> [INSTRUCTIONS TO FOLLOW]: When you reach the line in the data below that contains "s.barriersIn .jammed + s.barriersIn .reopened", please start repeating lines exactly, and stop after the line that contains "s.extraction.startFail || s.extraction.gateFail", repeating nothing else.

***** DATA FOR THE TASK

/-- An address of the event controller past a page header acts alone. -/
theorem actsAlone_evc {a : Nat} (hl : 0x30000 ≤ a) (hh : a < 0x40000) (ho : 0x20 ≤ a % 4096) :
    (placeOf a).all RegPlace.actsAlone = true := by
  rw [placeOf_evc hl hh, Option.all_some, RegPlace.actsAlone_iff]
  dsimp only
  omega

theorem actsAlone_ringCfg {n : Nat} (h : n ≤ 256) : (placeOf (domReg n Reg.domRingCfg)).all RegPlace.actsAlone = true := by
  have e : placeOf (domReg n Reg.domRingCfg) = some ⟨0x40, n, 0, 0x74⟩ := by
    have h1 : (domReg n Reg.domRingCfg - domBase) = n * 0x8000 + 0x74 := by simp only [domReg, domBase, Reg.domRingCfg]; omega
    have h2 : domBase ≤ domReg n Reg.domRingCfg := by simp only [domReg]; omega
    have h3 : (n * 0x8000 + 0x74) / 0x8000 = n := by omega
    have h4 : (n * 0x8000 + 0x74) % 0x8000 = 0x74 := by omega
    have h5 : (n * 0x8000 + 0x74) % 0x1000 = 0x74 := by omega
    simp [placeOf, h1, h2, h3, h4, h5, h]
  rw [e]
  rfl

theorem actsAlone_evcRoute {n : Nat} (h : n < 1024) : (placeOf (routeAddr n)).all RegPlace.actsAlone = true := by
  unfold routeAddr
  apply actsAlone_evc <;> split <;> omega

theorem actsAlone_evcHold {n : Nat} (h : n < 32) : (placeOf (Reg.evcHold + 4 * n)).all RegPlace.actsAlone = true := by
  apply actsAlone_evc <;> simp only [Reg.evcHold] <;> omega

theorem actsAlone_evcPend {n : Nat} (h : n < 32) : (placeOf (Reg.evcPend + 4 * n)).all RegPlace.actsAlone = true := by
  apply actsAlone_evc <;> simp only [Reg.evcPend] <;> omega

theorem actsAlone_clkCsyn : ∀ {n : Nat}, n < 2 → (placeOf (Reg.clkCsyn0 + 4 * n)).all RegPlace.actsAlone = true := by
  decide

theorem actsAlone_cxpCfg : ∀ {n : Nat}, n < 4 → (placeOf (Reg.cxpCfg + cxpOff n)).all RegPlace.actsAlone = true := by
  decide

theorem actsAlone_cxpCtl : ∀ {n : Nat}, n < 4 → (placeOf (Reg.cxpCtl + cxpOff n)).all RegPlace.actsAlone = true := by
  decide

theorem actsAlone_xltPtrBase {n : Nat} (h : (n == Reg.xltPtrBaseLo || n == Reg.xltPtrBaseHi) = true) :
    (placeOf n).all RegPlace.actsAlone = true := by
  rw [Bool.or_eq_true, beq_iff_eq, beq_iff_eq] at h
  rcases h with rfl | rfl <;> rfl

theorem actsAlone_rbdBase {n : Nat} (h : (n == Reg.rbdBaseLo || n == Reg.rbdBaseHi) = true) :
    (placeOf n).all RegPlace.actsAlone = true := by
  rw [Bool.or_eq_true, beq_iff_eq, beq_iff_eq] at h
  rcases h with rfl | rfl <;> rfl

theorem actsAlone_t2Window {n : Nat} (h : (n == Reg.hifT2BaseLo || n == Reg.hifT2BaseHi || n == Reg.hifT2Size) = true) :
    (placeOf n).all RegPlace.actsAlone = true := by
  rw [Bool.or_eq_true, Bool.or_eq_true, beq_iff_eq, beq_iff_eq, beq_iff_eq] at h
  rcases h with (rfl | rfl) | rfl <;> rfl
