-- ==== Sys2Proof/Machine/Flags.lean ====
section
/-! DEFINITION. The conditions of the sixteen attention flags (R161, Table 10.3), their judgement on RESET, and the
ATTN pin (R162). -/

namespace Sys2Proof.Machine

/-- R20, R22: an instant lies within the last 1500 ms. DEDUCED (assumption 11). -/
def recent (now : Time) (i : Option Instant) : Bool :=
  match i with
  | some x => x.elapsed now < Config.freshness
  | none => false

def Peer.heard (p : Peer) : Line → Option Instant
  | .a => p.heardA
  | .b => p.heardB

/-- R22, first test: no valid notice on the line for 1500 ms, measured until the first one from the start of LISTEN. -/
def State.unheard (s : State) (l : Line) : Bool :=
  match (s.line l).lastValid with
  | some i => Config.freshness ≤ i.elapsed s.clock
  | none => match s.start.listenStart with
    | some i => Config.freshness ≤ i.elapsed s.clock
    | none => false

/-- R22, second test: some peer entry is PRESENT and was heard on the other line within the last 1500 ms. -/
def State.heardOnOther (s : State) (l : Line) : Bool :=
  s.peers.toList.any fun p => p.presence == .present && recent s.clock (p.heard (otherLine l))

/-- R22: both tests of LINE_x_QUIET hold. -/
def State.quietTests (s : State) (l : Line) : Bool := s.started && s.unheard l && s.heardOnOther l

/-- R116: a START press would be refused in this phase. -/
def State.startRefusable (s : State) : Bool :=
  (s.extraction.phase == .standby || s.extraction.phase == .stopped) &&
    (s.extraction.conditions.storm || s.extraction.conditions.fire || s.extraction.conditions.valveTrouble)

/-- Table 10.3: whether the condition of a flag stands. -/
def State.condition (s : State) : Attention → Bool
  | .configClamped => false
  | .numberClash => recent s.clock s.lineA.lastClash || recent s.clock s.lineB.lastClash
  | .lineAQuiet => s.quietTests .a
  | .lineBQuiet => s.quietTests .b
  | .lineTxFailed => s.lineA.txState == .failed || s.lineB.txState == .failed
  | .peerLost => s.peers.toList.any fun p => p.presence == .lost
  | .singleLine => s.peers.toList.any fun p => p.single.isSome
  | .sensorFault => s.anySensorFault
  | .unserved => s.sensing.unserved
  | .valveTrouble => s.valveTrouble
  | .scheduleSaturated =>
    (indexes 4).any fun o => (s.role o).isValve && s.valves[o].schedule.length == Config.windows
  | .barrierFault => 0 < s.barriersIn .jammed + s.barriersIn .reopened
  | .sirenFault => (indexes 4).any fun o => (s.role o).isSiren && s.sirens.units[o].fault
  | .supplyLow => s.supply.low
  | .fanFault =>
    s.extraction.startFail || s.extraction.gateFail || s.extraction.rundownSlow || s.extraction.contactor.stands ||
      s.extraction.gate.stands || (indexes 4).any fun d => s.views[d].clash
  | .startRefused => s.startRefusable

/-- R161: the flags whose conditions stand. -/
def State.standing (s : State) : BitVec 16 :=
  Attention.all.foldl (fun m a => if s.condition a then m ||| a.mask else m) 0#16

/-- R161: on RESET a flag is cleared if its condition does not stand. -/
def State.judgeFlags (s : State) : State := { s with flags := s.flags &&& s.standing }

/-- R162, R152: the level of the ATTN pin. -/
def State.attn (s : State) : Bool :=
  s.start.phase == .configFault || (s.flags &&& s.setup.mask) != 0#16

/-- R22: a line comes to be quiet: the record and the attention flag; or it stops being so.
DEDUCED (assumption 12). -/
def State.judgeQuiet (s : State) (l : Line) : State :=
  let onset := s.quietTests l && !(s.line l).quiet
  let flag := match l with
    | .a => Attention.lineAQuiet
    | .b => Attention.lineBQuiet
  { s.withLine l { s.line l with quiet := s.quietTests l } with
    record := if onset then s.record.file s.clock ⟨.lineQuiet, octet (lineCode l), 0⟩ else s.record
    flags := if onset then s.flags ||| flag.mask else s.flags }

end Sys2Proof.Machine
end

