-- ==== Sys2Proof/Machine/BarrierCommands.lean ====
section
/-! DEFINITION. The commands of the barrier controller (R125 to R134). -/

namespace Sys2Proof.Machine

/-- R125 to R134: from the entry to OPERATING a barrier acts on its feedback, and the queue is considered. -/
def State.barrierChange (s : State) (o : Output) (active : Bool) : State :=
  let s := s.setFeedback o active
  if s.operating then (s.barrierFeedback o active).considerQueue.fillOnChange else s

/-- BARRIER_FEEDBACK_CHANGE (R120, R125 to R134). -/
def execBarrierFeedbackChange (now : Time) (o : Output) (active : Bool) (s : State) :
    Host.Outcome State Fault Refusal :=
  let s := s.takeAt now
  answer (if s.takesFeedback OutputRole.isBarrier o active then s.barrierChange o active else s)

/-- R136: a barrier becomes JAMMED: the record and the flag. -/
def State.fileJam (s : State) (o : Output) (value : Nat) : State :=
  { s with
    record := s.record.file s.clock (barrierFiling .barrierJammed o value)
    flags := s.flags ||| Attention.barrierFault.mask }

/-- R125: the travel timer of a closing MAGNET expires. -/
def State.travelDue (s : State) (o : Output) : Bool :=
  (s.role o).isMagnet && (s.barrier o).state == .closing && due s.clock (s.barrier o).travelTimer

/-- TRAVEL_TIMER_EXPIRY (R125, R136). -/
def execTravelTimerExpiry (now : Time) (o : Output) (s : State) : Host.Outcome State Fault Refusal :=
  let s := s.takeAt now
  answer (if s.travelDue o then ((s.withBarrier o (s.barrier o).jam).fileJam o 0).fillOnChange else s)

/-- R132: the remaining travel of the running motor reaches 0. -/
def State.travelOut (s : State) (o : Output) : Bool :=
  s.barriers.running == some o && due s.clock ((s.barrier o).run.map Prod.snd)

/-- TRAVEL_EXHAUSTED (R132, R136). -/
def execTravelExhausted (now : Time) (o : Output) (s : State) : Host.Outcome State Fault Refusal :=
  let s := s.takeAt now
  answer
    (if s.travelOut o then
      ((s.endRun o Barrier.jam).fileJam o (s.barrier o).attempts).considerQueue.fillOnChange
    else s)

/-- R131: a damper wait that runs has reached its end. -/
def State.waitDue (s : State) (o : Output) : Bool :=
  match (s.barrier o).wait with
  | .running deadline => reached s.clock deadline
  | .idle | .expired => false

/-- DAMPER_WAIT_EXPIRY (R129, R131). -/
def execDamperWaitExpiry (now : Time) (o : Output) (s : State) : Host.Outcome State Fault Refusal :=
  let s := s.takeAt now
  answer
    (if s.waitDue o then
      (s.withBarrier o { s.barrier o with wait := .expired }).considerQueue.fillOnChange
    else s)

end Sys2Proof.Machine
end

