-- ==== Sys2Proof/Machine/Core.lean ====
section
/-! DEFINITION. The machine as the host takes it. -/

def Sys2Proof.core : Host.Core :=
  { State := Sys2Proof.Machine.State, Fault := Sys2Proof.Machine.Fault, Refusal := Sys2Proof.Machine.Refusal,
    step := Sys2Proof.Machine.step, reset := Sys2Proof.Machine.State.reset }
end

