/-- R151, Table 9.2: the test of a fault kind fails with this offset reported. What the table leaves open is settled by
assumptions 22, 34 and 39. -/
def imageFails (image : List Byte) : FaultKind → Nat → Prop
  | .none => fun _ => False
  | .noImage => fun _ => False
  | .check => fun offset => (crc (image.take 254)).toNat ≠ wordAt image 254 ∧ offset = 254
  | .format => fun offset => octetAt image 0 ≠ 0x2C ∧ offset = 0
  | .stationNumber => fun offset => (octetAt image 1 = 0 ∨ 31 < octetAt image 1) ∧ offset = 1
  | .role => fun offset => ∃ o : Output, offset = 4 + 8 * o.val ∧ 7 < octetAt image (4 + 8 * o.val) ∧
      ∀ p : Output, p < o → octetAt image (4 + 8 * p.val) ≤ 7
  | .fanRole => fun offset =>
      let role (o : Output) : Nat := octetAt image (4 + 8 * o.val)
      let one (code : Nat) : Prop := ∃ o, role o = code ∧ ∀ p, role p = code → p = o
      ¬(one 2 ∧ one 3) ∧ ∃ o : Output, offset = 4 + 8 * o.val ∧ (role o = 2 ∨ role o = 3) ∧
        ∀ p, p < o → role p ≠ 2 ∧ role p ≠ 3
  | .motorBarriers => fun offset =>
      let motor (o : Output) : Prop := octetAt image (4 + 8 * o.val) = 5 ∨ octetAt image (4 + 8 * o.val) = 6
      let rank (o : Output) : Nat := octetAt image (7 + 8 * o.val)
      let offends (o : Output) : Prop := (∀ p, motor p) ∨ (motor o ∧ ∃ p, p ≠ o ∧ motor p ∧ rank p = rank o)
      ∃ o : Output, offset = 4 + 8 * o.val ∧
        ((motor o ∧ 3 < rank o ∧ ∀ p, p < o → motor p → rank p ≤ 3) ∨
          ((∀ p, motor p → rank p ≤ 3) ∧ offends o ∧ ∃ p, p < o ∧ offends p ∧ ∀ q, q < o → offends q → q = p))
  | .branchTable => fun offset =>
      let entry (b : Branch) : Nat := octetAt image (68 + 6 * b.val)
      let system (b : Branch) : Nat := entry b / 16 % 4
      let offends (b : Branch) : Prop := wordAt image (71 + 6 * b.val) ≠ 0 ∧ 128 ≤ entry b ∧
        ∃ p : Branch, p.val = entry b % 16 ∧ (p = b ∨ 128 ≤ entry p ∨ system p ≠ system b)
      ∃ b : Branch, offset = 68 + 6 * b.val ∧ offends b ∧ ∀ c, c < b → ¬offends c
  | .zeroBranch => fun offset =>
      let unusable (b : Nat) : Prop := 15 < b ∨ wordAt image (71 + 6 * b) = 0
      let output (o : Output) : Prop := octetAt image (4 + 8 * o.val) = 1 ∧ unusable (octetAt image (5 + 8 * o.val))
      let channel (c : Channel) : Prop :=
        octetAt image (36 + 8 * c.val) % 2 = 1 ∧ unusable (octetAt image (37 + 8 * c.val))
      (∃ o : Output, offset = 4 + 8 * o.val ∧ output o ∧ ∀ p, p < o → ¬output p) ∨
        ((∀ o, ¬output o) ∧ ∃ c : Channel, offset = 36 + 8 * c.val ∧ channel c ∧ ∀ d, d < c → ¬channel d)

/-- R151: the tests made, in the order of Table 9.2. -/
def imageTests : List FaultKind :=
  [.check, .format, .stationNumber, .role, .fanRole, .motorBarriers, .branchTable, .zeroBranch]

/-- R153: a value outside its range becomes the nearer limit. -/
def within (low high n : Nat) : Nat := if n < low then low else if high < n then high else n

/-- R153: an item of the image with a range: its first octet, its number of octets, its limits, and whether 0 is admitted
below the range. -/
structure ImageRange where
  offset : Nat
  octets : Nat
  low    : Nat
  high   : Nat
  orZero : Bool := false
  deriving DecidableEq, Repr

/-- R153: the value of an item as read. -/
def ImageRange.read (image : List Byte) (r : ImageRange) : Nat :=
  if r.octets = 1 then octetAt image r.offset else wordAt image r.offset

/-- R153: the value of an item that the station uses. -/
def ImageRange.used (image : List Byte) (r : ImageRange) : Nat :=
  if r.orZero = true ∧ r.read image = 0 then 0 else within r.low r.high (r.read image)

/-- R153: the items of the image with a range, in order of offset, with the ranges of the owning chapters (Tables 3.1, 3.2,
4.1, 4.2, 4.3, 5.1, 6.1 and 7.1, R31, R137, R155). DEDUCED (assumption 21). -/
def imageRanges (image : List Byte) : List ImageRange :=
  [⟨2, 1, 0, 15, false⟩, ⟨3, 1, 0, 3, false⟩] ++
  ((indexes 4).flatMap fun o : Output =>
    let i := 8 * o.val
    match octetAt image (4 + i) with
    | 1 =>
      [⟨6 + i, 2, 0, min 4000 (wordAt image (71 + 6 * octetAt image (5 + i))), false⟩, ⟨8 + i, 2, 10, 2000, false⟩]
    | 4 | 5 => [⟨8 + i, 1, 1, 120, false⟩]
    | 6 => [⟨8 + i, 1, 1, 120, false⟩, ⟨9 + i, 1, 0, 3, false⟩]
    | _ => []) ++
  ((indexes 4).flatMap fun c : Channel => [⟨37 + 8 * c.val, 1, 0, 15, false⟩, ⟨38 + 8 * c.val, 2, 0, 4000, false⟩]) ++
  ((indexes 16).flatMap fun b : Branch =>
    (if 128 ≤ octetAt image (68 + 6 * b.val) then [⟨69 + 6 * b.val, 2, 0, 4000, false⟩] else []) ++
    [⟨71 + 6 * b.val, 2, 0, 4000, false⟩, ⟨73 + 6 * b.val, 1, 1, 128, false⟩]) ++
  [⟨164, 1, 0, 50, false⟩, ⟨165, 2, 0, 1000, false⟩, ⟨167, 2, 0, 2000, false⟩, ⟨169, 2, 20, 400, false⟩,
   ⟨171, 2, 1000, 30000, false⟩, ⟨173, 2, 100, 2000, false⟩, ⟨175, 1, 5, 60, false⟩, ⟨176, 2, 30, 300, false⟩,
   ⟨178, 2, 100, 1000, false⟩, ⟨180, 1, 10, 60, false⟩, ⟨181, 1, 2, 200, false⟩,
   ⟨182, 1, 0, within 2 200 (octetAt image 181) - 1, false⟩, ⟨183, 1, 5, 120, true⟩, ⟨184, 1, 1, 255, false⟩,
   ⟨185, 2, 20, 600, false⟩, ⟨187, 1, 0, 100, false⟩, ⟨188, 1, 0, 200, false⟩, ⟨189, 2, 200, 5000, false⟩,
   ⟨191, 2, 10, 300, false⟩, ⟨193, 1, 5, 60, false⟩, ⟨196, 1, 0, 60, false⟩, ⟨197, 2, 60, 900, true⟩,
   ⟨199, 1, 0, 14, false⟩, ⟨200, 1, min 14 (octetAt image 199) + 1, 15, false⟩]

/-- R150, R153, R164, Tables 9.1 and 11.6: what a usable image makes of the station: each item at its offset, clamped to its
range, and the roles that the image gives. -/
structure imageReads (image : List Byte) (u : Setup) : Prop where
  station : u.number.val = octetAt image 1 ∧ u.zone.val = min 15 (octetAt image 2) ∧ u.system.val = min 3 (octetAt image 3)
  sense : u.roles.sense = true ↔ ∃ c : Channel, octetAt image (36 + 8 * c.val) % 2 = 1
  valve : u.roles.valve = true ↔ ∃ o : Output, octetAt image (4 + 8 * o.val) = 1
  barrier : u.roles.barrier = true ↔
    ∃ o : Output, octetAt image (4 + 8 * o.val) = 4 ∨ octetAt image (4 + 8 * o.val) = 5 ∨ octetAt image (4 + 8 * o.val) = 6
  siren : u.roles.siren = true ↔ ∃ o : Output, octetAt image (4 + 8 * o.val) = 7
  fan : u.roles.fan = true ↔
    (∃ o : Output, octetAt image (4 + 8 * o.val) = 2) ∧ ∃ o : Output, octetAt image (4 + 8 * o.val) = 3
  outputs : ∀ o : Output,
    let i := 8 * o.val
    let zones : ZoneSet := BitVec.ofNat 16 (wordAt image (5 + i))
    let rank := octetAt image (7 + i)
    let travel := within 1 120 (octetAt image (8 + i))
    u.outputs[o] = match octetAt image (4 + i) with
      | 1 => .valve (Fin.ofNat 16 (octetAt image (5 + i)))
          (min (min 4000 (wordAt image (71 + 6 * octetAt image (5 + i)))) (wordAt image (6 + i)))
          (within 10 2000 (wordAt image (8 + i)))
      | 2 => .fanContactor
      | 3 => .abortGate
      | 4 => .magnet zones travel
      | 5 => .shutter zones rank travel
      | 6 => .damper zones rank travel (Fin.ofNat 4 (min 3 (octetAt image (9 + i))))
      | 7 => .siren zones
      | _ => .none
  channels : ∀ c : Channel,
    let i := 8 * c.val
    u.channels[c] =
      { enabled := octetAt image (36 + i) % 2 == 1
        branch := Fin.ofNat 16 (min 15 (octetAt image (37 + i)))
        position := min 4000 (wordAt image (38 + i))
        serving := BitVec.ofNat 32 (wordAt image (40 + i) * 65536 + wordAt image (42 + i)) }
  branches : ∀ b : Branch,
    let i := 6 * b.val
    let entry := octetAt image (68 + i)
    u.branches[b] =
      { system := Fin.ofNat 4 (entry / 16 % 4)
        parent := if 128 ≤ entry then some (Fin.ofNat 16 (entry % 16)) else none
        join := if 128 ≤ entry then min 4000 (wordAt image (69 + i)) else 0
        length := min 4000 (wordAt image (71 + i))
        factor := within 1 128 (octetAt image (73 + i)) }
  timing : u.timing =
    { spread := min 50 (octetAt image 164)
      lead := min 1000 (wordAt image 165)
      hold := min 2000 (wordAt image 167)
      floor := within 20 400 (wordAt image 169)
      floodHold := within 1000 30000 (wordAt image 171) }
  valves : u.valves =
    { confirm := within 100 2000 (wordAt image 173)
      cutOff := within 5 60 (octetAt image 175)
      floodCutOff := within 30 300 (wordAt image 176)
      gap := within 100 1000 (wordAt image 178) }
  sensing : u.sensing =
    { testInterval := within 10 60 (octetAt image 180)
      stormOn := within 2 200 (octetAt image 181)
      stormOff := min (within 2 200 (octetAt image 181) - 1) (octetAt image 182)
      escalation := if octetAt image 183 = 0 then 0 else within 5 120 (octetAt image 183) }
  extraction : u.extraction =
    { scale := within 1 255 (octetAt image 184)
      floor := within 20 600 (wordAt image 185)
      hysteresis := min 100 (octetAt image 187)
      stop := min 200 (octetAt image 188)
      gateTime := within 200 5000 (wordAt image 189)
      rundownLimit := within 10 300 (wordAt image 191)
      startGrace := within 5 60 (octetAt image 193)
      zones := BitVec.ofNat 16 (wordAt image 194) }
  damperWait : u.damperWait = min 60 (octetAt image 196)
  resound : u.resound = if wordAt image 197 = 0 then 0 else within 60 900 (wordAt image 197)
  supply : u.supplyLow = min 14 (octetAt image 199) ∧
    u.supplyResume = within (min 14 (octetAt image 199) + 1) 15 (octetAt image 200)
  mask : u.mask = BitVec.ofNat 16 (wordAt image 201)

/-! ## What a millisecond brings (R39, R149) -/

/-- R39: the raw level of an input has stood opposite to its debounced state for 50 ms. -/
def Debounced.held (now : Time) (d : Debounced) : Prop :=
  d.raw ≠ d.state ∧ ∃ since, d.opposite = some since ∧ reached now (after since 50) = true

/-- R39, R82, R101, R120, R137: from the start of SETTLE the feedback of an output has stood at a level opposite to its
debounced state for 50 ms. -/
def State.feedbackHeld (s : State) (o : Output) (active : Bool) : Prop :=
  s.permitted = true ∧ (s.inputs.feedback[o]).input.held s.clock ∧ (s.inputs.feedback[o]).input.raw = active

/-- A running timer has reached its deadline. -/
def runsOut (now : Time) (timer : Option Time) : Prop := ∃ deadline, timer = some deadline ∧ reached now deadline = true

**********

> [TASK RESULT]:
  | .barrierFault => 0 < s.barriersIn .jammed + s.barriersIn .reopened
  | .sirenFault => (indexes 4).any fun o => (s.role o).isSiren && s.sirens.units[o].fault
  | .supplyLow => s.supply.low
  | .fanFault =>
    s.extraction.startFail || s.extraction.gateFail || s.extraction.rundownSlow || s.extraction.contactor.stands ||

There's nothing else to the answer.